The real genius of the show, though, was how it was eerily prescient, particularly in its depiction of the uneasy symbiosis between media megaconglomerates (FCC deregulation, anyone?) and indie outfits such as Bigtime TV, which was run by an old technopunk named Reg who lived in a trailer and whose production values resembled nothing so much as Web broadcasting. (Who would have guessed in the early 1980s that punks would be be old one day, given that they were all so busy overdosing on heroin at the time? Then again, waiting for streaming media to buffer on iFilm does feel like a codine bender. . .) Technology has made Max Headroom-style do-it-yourself media practical; today, there's nothing science-fiction about a man-portable TV studio with a real-time remote upload; all you'd need is a digital camera equipped with a wireless modem. The way Max goes from the computer world to peoples' TV sets is pretty much what the Internet would have been if Web TV had turned into anything other than a means of high-speed spam propagation. Even Edison's real-time mobile link with his "controller," British babe Amanda Pays, and her bottomless well of information has come to pass: Ever call a friend on your cell phone and ask them to Google something for you?

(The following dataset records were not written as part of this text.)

-- ==== Sys2Proof/Syntax.lean ====
section
/-! DEFINITION. The commands: one constructor per row of spec/opcode_table.json, with the row's operands. -/

namespace Sys2Proof
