-- ==== Sys2Proof/Machine/Flags.lean ====
section
/-! DEFINITION. Numeric flags of a core: NUMST and the NUMERIC trap (spec/02 R38, 16 R476). -/

namespace Sys2Proof.Machine

/-- The flags in the bit positions of NUMST[2:0]: OVERFLOW, INVALID, ACC_OVERFLOW (R476). -/
def NumFlags.toBits (f : NumFlags) : BitVec 3 :=
  (if f.ovf then 1 else 0) ||| (if f.inv then 2 else 0) ||| (if f.acc then 4 else 0)

/-- The sticky flags of NUMST with raised flags added (R38). -/
def numstRaise (numst : Word) (f : BitVec 3) : Word := numst ||| f.zeroExtend 64

/-- Some raised flag has its trap enable set in NUMST[34:32] (R38, R476). -/
def numstTraps (numst : Word) (f : BitVec 3) : Bool := (BitVec.ofNat 3 (numst.field 34 32)) &&& f != 0

/-- The NUMERIC conditions of an instruction that raised flags (R38, R125). -/
def numericConditions (numst : Word) (f : BitVec 3) : List Condition :=
  if numstTraps numst f then [(.numeric, f.zeroExtend 64)] else []

/-- A write of NUMST: enables are RW, the flags W1C, the rest is reserved (R476, R11). -/
def numstWrite (old mask value : Word) : Word :=
  let rw := Word.mask 34 32 &&& mask
  let clear := Word.mask 2 0 &&& mask &&& value
  ((old &&& ~~~ rw) ||| (value &&& rw)) &&& ~~~ clear

end Sys2Proof.Machine
end

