-- ==== Sys2Proof/Machine/Collectives.lean ====
section
/-! DEFINITION. Collectives: the group queue, descriptor records, the flows of data between members, the order of combination,
completion and lateness, timeout and abort (spec/10 R294 to R307). -/

namespace Sys2Proof.Machine

/-! ### The instruction (R123) -/

def collOp (e : Entry) : Nat := wOp e.word
def collRop (e : Entry) : Nat := e.word.field 27 26
def collFast (e : Entry) : Bool := e.word.bit 25
def collGrp (e : Entry) : Nat := e.word.field 33 28

/-- The operations with a reduction. -/
def collReduces (op : Nat) : Bool := op == 0x10 || op == 0x11 || op == 0x14

/-- Elements of a descriptor. -/
def descCount (d : Desc) : Nat := Desc.rows d * Desc.cols d

/-- The member reads DS, and writes DD (R300). -/
def usesDs (op rank root : Nat) : Bool := op != 0x16 && (op != 0x13 || rank == root)
def usesDd (op rank root : Nat) : Bool := op != 0x16 && (op != 0x14 || rank == root)

/-- COUNT of the descriptor record (R301). -/
def collCount (e : Entry) : Nat :=
  match collOp e with
  | 0x16 => 0
  | 0x13 => descCount e.d0.val
  | _ => descCount e.d1.val

/-- The record of a collective at its start (R301). -/
def recordOf (e : Entry) (seq : BitVec 32) (ft : Word) : DescRec :=
  let op := collOp e
  { op := op, rop := if collReduces op then collRop e else 0, fast := collReduces op && collFast e
    fmt := if op = 0x16 then 0 else if op = 0x13 then Desc.fmtCode e.d0.val else Desc.fmtCode e.d1.val
    root := if op = 0x13 ∨ op = 0x14 then e.ra.toNat else 0, count := collCount e, seq := seq, arr := ft }

/-- Record bytes 0 to 23, which H covers (R301). -/
def recordBytes (r : DescRec) : List Byte :=
  [BitVec.ofNat 8 r.op, BitVec.ofNat 8 (r.rop + (if r.fast then 4 else 0)), BitVec.ofNat 8 r.fmt, 0] ++ bytesOfNat 4 r.root ++
  bytesOfNat 8 r.count ++ bytesOfNat 8 r.seq.toNat

/-- H: bytes 0 to 7 of the digest, little-endian (R301). -/
def recordHash (r : DescRec) : List Byte := (bytesOfNat 32 (sm3 (recordBytes r)).toNat).reverse.take 8

/-- The field code of the first field in which two records differ (R301, R302). -/
def firstDifference (a b : DescRec) : Nat :=
  if a.op ≠ b.op then 1 else if a.rop ≠ b.rop then 2 else if a.fast ≠ b.fast then 3 else if a.fmt ≠ b.fmt then 4
  else if a.root ≠ b.root then 5 else if a.count ≠ b.count then 6 else if a.seq ≠ b.seq then 7 else 0

/-! ### Flows (R294, R299) -/

/-- What one collective is, as far as its data movement goes: operation, P, columns of a two-dimensional group (none for one
dimension), the elements E that are sharded or of one block, root. -/
structure Shape where
  op : Nat
  p : Nat
  nx : Option Nat
  e : Nat
  root : Nat
  deriving DecidableEq, Repr

/-- One flow: a kind of data, first element and count. -/
abbrev Flow := ChunkKind × Nat × Nat

/-- Shard k. -/
def Shape.shard (h : Shape) (k : Nat) : Nat × Nat := shardOf h.e h.p k

/-- The ranks of column i of a two-dimensional group. -/
def Shape.columnRanks (h : Shape) (nx i : Nat) : List Nat := (List.range h.p).filter (fun r => r % nx == i)

/-- The ranks of row j. -/
def Shape.rowRanks (h : Shape) (nx j : Nat) : List Nat := (List.range h.p).filter (fun r => r / nx == j)

/-- A shard flow of a kind. -/
def Shape.shardFlow (h : Shape) (k : ChunkKind) (s : Nat) : Flow := (k, (h.shard s).1, (h.shard s).2)

/-- All that rank a sends to rank b in a one-dimensional group (the table of R299). -/
def Shape.flow1 (h : Shape) (a b : Nat) : List Flow :=
  match h.op with
  | 0x10 => [h.shardFlow .contribution b, h.shardFlow .result a]
  | 0x11 => [h.shardFlow .contribution b]
  | 0x12 => [(.block, a * h.e, h.e)]
  | 0x13 => (if a = h.root then [h.shardFlow (.toRank a b) b] else []) ++ [h.shardFlow .result a]
  | 0x14 => [h.shardFlow .contribution b] ++ (if b = h.root then [h.shardFlow .result a] else [])
  | 0x15 => [(.toRank a b, a * h.e, h.e)]
  | _ => []

/-- The scattering flows of a two-dimensional reduction: shards of b's column along the row, then row partials along the column. -/
def Shape.scatter2 (h : Shape) (nx a b : Nat) : List Flow :=
  if a / nx = b / nx then (h.columnRanks nx (b % nx)).map (fun s => h.shardFlow .contribution s)
  else if a % nx = b % nx then [h.shardFlow .rowPartial b]
  else []

/-- The gathering flows of shards: the own one along the column, then those of the own column along the row. -/
def Shape.gather2 (h : Shape) (nx a b : Nat) : List Flow :=
  if a % nx = b % nx then [h.shardFlow .result a]
  else if a / nx = b / nx then (h.columnRanks nx (a % nx)).map (fun s => h.shardFlow .result s)
  else []

/-- All that rank a sends to rank b in a two-dimensional group: scattering along rows first and then along columns, gathering in the
reverse order (R299). -/
def Shape.flow2 (h : Shape) (nx a b : Nat) : List Flow :=
  let sameRow := decide (a / nx = b / nx)
  let sameCol := decide (a % nx = b % nx)
  match h.op with
  | 0x10 => h.scatter2 nx a b ++ h.gather2 nx a b
  | 0x11 => h.scatter2 nx a b
  | 0x12 =>
    if sameCol then [(.block, a * h.e, h.e)]
    else if sameRow then (h.columnRanks nx (a % nx)).map (fun o => (.block, o * h.e, h.e))
    else []
  | 0x13 =>
    (if a = h.root ∧ sameRow then (h.columnRanks nx (b % nx)).map (fun s => h.shardFlow (.toRank a s) s)
     else if a / nx = h.root / nx ∧ sameCol then [h.shardFlow (.toRank h.root b) b]
     else []) ++ h.gather2 nx a b
  | 0x14 =>
    h.scatter2 nx a b ++
    (if sameCol ∧ b / nx = h.root / nx then [h.shardFlow .result a]
     else if b = h.root ∧ sameRow then (h.columnRanks nx (a % nx)).map (fun s => h.shardFlow .result s)
     else [])
  | 0x15 =>
    if sameRow then (h.columnRanks nx (b % nx)).map (fun d => (.toRank a d, a * h.e, h.e))
    else if sameCol then (h.rowRanks nx (a / nx)).map (fun o => (.toRank o b, o * h.e, h.e))
    else []
  | _ => []

/-- All that rank a sends to another rank b. -/
def Shape.flow (h : Shape) (a b : Nat) : List Flow :=
  if a = b then []
  else
    match h.nx with
    | none => h.flow1 a b
    | some nx => h.flow2 nx a b

/-- The shape of a member's collective. -/
def shapeOf (g : Group) (e : Entry) : Shape :=
  let op := collOp e
  { op := op, p := g.p, nx := if twoDim g.gdef then some (blockNx g.gdef) else none
    e := match op with
      | 0x13 => descCount e.d0.val
      | 0x15 => descCount e.d1.val / g.p
      | 0x16 => 0
      | _ => descCount e.d1.val
    root := if op = 0x13 ∨ op = 0x14 then e.ra.toNat else 0 }

/-! ### Pieces held -/

/-- The code that a member holds of an element of a kind, from a given sender or from anyone. -/
def held (l : List Piece) (k : ChunkKind) (src : Option Nat) (elem : Nat) : Option Nat :=
  (l.find? (fun p => p.kind == k && p.elem == elem && (match src with | some r => p.src == r | none => true))).map (fun p => p.code)

/-- The sender from whom a flow's data must be held before it can leave: the own rank for what is formed here, anyone for what is
forwarded. -/
def flowSource (k : ChunkKind) (me : Nat) : Option Nat :=
  match k with
  | .contribution | .rowPartial => some me
  | _ => none
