/-- LASER_SWAP: the next decided swap of a cartridge that runs none begins: planned with a warm spare; at end of life with AUTOSWAP = 0, or of a
failed laser, without a drain; with no spare the wavelength will go dark. With AUTOSWAP = 0 a swap decided at the swap threshold is off (R329 to R332). -/
def execLaserSwap (c : Fin 2) (s : State) : Host.Outcome State Fault Refusal :=
  match s.swap? c.val, s.hull.queued.find? (fun q => q.1 / 12 == c.val) with
  | none, some (i, lost) =>
    if !s.pins.pwrGood then .next s
    else
      match s.waveOf c.val (i - 12 * c.val) with
      | none => .next (s.unqueue i)
      | some k =>
        let auto := (s.reg Csr.hullCtl).bit 8
        let ended := s.lasState i == lasEol || s.lasState i == lasFailed
        let spareless := (s.freeSpares c.val).isEmpty && s.assignedSpare c.val k == none
        let planned := s.lasState i != lasFailed && (auto || spareless)
        if !ended && !auto then .next (s.unqueue i)
        else
          match s.assignedSpare c.val k with
          | some j => if s.lasState j = lasStandby then .next (s.startSwap c.val k i (some j) planned lost) else .next s
          | none =>
            if !ended then .next (s.unqueue i)
            else
              match s.freeSpares c.val with
              | j :: _ => .next (s.warmSpare j k)
              | [] => .next (s.startSwap c.val k i none planned lost)
  | _, _ => .next s

/-- Uncorrectable codewords of a wavelength's lanes so far. -/
def State.uncorrOf (s : State) (c k : Nat) : List (Nat × Nat) := (s.waveLanes c k).map (fun i => (i, s.fld (Csr.optFec i) 47 32))

/-- A swap ends with its wavelength dark (R332): the paths that it held only because of their companions take flits again. -/
def State.swapDark (s : State) (c : Nat) (w : Swap) : State := ((((s.release w.paths).setSwap c none).goDark c w.wave).sendNotice 0).routesChanged

/-- The lanes of a swap have retrained, or none has: then the spare has FAILED, and the worn laser is restored below end of life and the retrain repeated, or
the wavelength goes dark (R329, R333). -/
def State.retrained (s : State) (c : Nat) (w : Swap) : State :=
  if (s.waveLanes c w.wave).any (fun i => s.laneState i == laneLocked) then
    s.setSwap c (some { w with stage := 3, uncorr := s.uncorrOf c w.wave })
  else
    match w.spare with
    | none => s.swapDark c w
    | some j =>
      let s := (s.endLaser j lasFailed).raise 0x45 [BitVec.ofNat 64 j]
      if s.lasState w.laser = lasRetired ∧ !s.ratioAtLeast w.laser 150 ∧ -150 ≤ (BitVec.ofNat 16 (s.fld (Csr.lasBias w.laser) 15 0)).toInt then
        let s := { s with flash := { s.flash with outOfUse := s.flash.outOfUse.setIfInBounds w.laser 0 } }
        (s.setSwap c (some { w with spare := none })).transfer c w.wave (w.laser - 12 * c)
      else s.swapDark c w

/-- A lane has passed the soak: LOCKED, a pre-FEC BER below 1e-5, and no uncorrectable codeword since it began (R329). -/
def State.soaked (s : State) (w : Swap) (i : Nat) : Bool :=
  s.laneState i == laneLocked && decide (s.fld (Csr.optFec i) 63 48 < 1000) && w.uncorr.contains (i, s.fld (Csr.optFec i) 47 32)

/-- The end of a swap for one of its paths: UP again with its key where the swap was planned, with fresh keys where it had gone DOWN (R329 to R331). A lane
that has failed the soak relocks, and its path is DOWN until discovery (DESIGN CHOICE, log 84); one that is not LOCKED goes its own way. -/
def State.swapPathDone (s : State) (w : Swap) (lanes : List Nat) (i : Nat) : State :=
  let s := s.modLink i (fun l => { l with draining := false })
  if !lanes.contains i then s
  else if s.soaked w i then
    let s := if w.planned then s else s.freshKeys i
    if s.pathState i = pathUp then s else (s.setFld (Csr.fabPath i) 63 60 pathUp).raise 0x30 [BitVec.ofNat 64 i]
  else
    let s := if s.laneState i = laneLocked then s.beginLock i else s
    if s.pathState i = pathTraining then s.setFld (Csr.fabPath i) 63 60 pathDownSt else s

/-- A swap ends: its paths return, and the states are sent (R329). -/
def State.swapDone (s : State) (c : Nat) (w : Swap) : State :=
  let s := w.paths.foldl (fun (t : State) i => t.swapPathDone w (s.waveLanes c w.wave) i) s
  (((s.setSwap c none).sendNotice 0).syncHull.broadcastStates).routesChanged

/-- A swap is given up before its transfer, for no spare is left and its laser still serves: the paths return as they were (R327, R333). -/
def State.swapOff (s : State) (c : Nat) (w : Swap) : State :=
  let s := w.paths.foldl (fun (t : State) i =>
    let t := if t.pathState i = pathTraining then t.setFld (Csr.fabPath i) 63 60 pathUp else t
    t.modLink i (fun l => { l with draining := false })) s
  (((s.setSwap c none).sendNotice 0).broadcastStates).routesChanged

/-- The paths of a planned swap have drained: their retry buffers are acknowledged (R271, R329). -/
def State.swapDrained (s : State) (w : Swap) : Bool :=
  w.paths.all (fun i => match s.links[i]? with | some l => l.drained || s.pathState i != pathUp | none => true)

/-- SWAP_STAGE_DONE: a timed stage of a cartridge's swap completes: the paths are drained, which it waits for; the feed has moved, or the wavelength goes dark;
the lanes have retrained; the soak is over (R329, R331 to R333). -/
def execSwapStageDone (c : Fin 2) (s : State) : Host.Outcome State Fault Refusal :=
  match s.swap? c.val with
  | none => .next s
  | some w =>
    match w.stage with
    | 0 =>
      if !s.swapDrained w then .next s
      else
        let lanes := s.waveLanes c.val w.wave
        let s := (w.paths.filter (fun i => lanes.contains i && s.pathState i == pathUp)).foldl (fun (t : State) i =>
          t.setFld (Csr.fabPath i) 63 60 pathTraining) s
        .next (s.setSwap c.val (some { w with stage := 1 })).broadcastStates
    | 1 =>
      match w.spare with
      | none => .next (s.swapDark c.val w)
      | some j =>
        if s.lasState j ≠ lasStandby then .next s
        else
          let s := if s.lasState w.laser = lasFailed then s else s.endLaser w.laser lasRetired
          let s := (s.transfer c.val w.wave (j - 12 * c.val)).raise 0x44 [Word.place j 8 8 ||| Word.place w.laser 8 0]
          .next (s.setSwap c.val (some { w with stage := 2 })).syncHull
    | 2 => .next (s.retrained c.val w).syncHull
    | _ => .next (s.swapDone c.val w)

/-- The spare of a swap fails before the transfer (R327, R332): another is warmed; with none left the wavelength goes dark where its laser has ended, or the
laser serves on. -/
def State.spareLost (s : State) (c : Nat) (w : Swap) : State :=
  match s.freeSpares c with
  | j :: _ => (s.warmSpare j w.wave).setSwap c (some { w with spare := some j })
  | [] =>
    if s.lasState w.laser = lasEol ∨ s.lasState w.laser = lasFailed then s.setSwap c (some { w with spare := none })
    else s.swapOff c w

The other way in which Max Headroom is geek-deep is its nuanced look at what, exactly, it means to work in media. Edison works for Network 23, the biggest outfit around; he knows they're assholes, but he also knows that his chance of reaching the most people is by working through them. We are a nation of proto-celebrities: These days, no one makes art for the sake of art; everyone, even the revolutionaries, wants to be "discovered." However, most people start with authenticity, and then slowly sell out until they've "jumped the shark." Max, who was a corporate creation from the beginnng, took the opposite route: He started off as a corporate shill for music videos and Coca-Cola, and wound up being the centerpiece of one of the most subversive shows to ever make it onto prime time.

One last note: According to Tech TV, if you add up Bryce's date of birth and the age he supposedly was in the series, you find that Max Headroom was living in the year 2004. It's 'bout time Max made a little comeback, ain't it?

Just, please: No New Coke this time!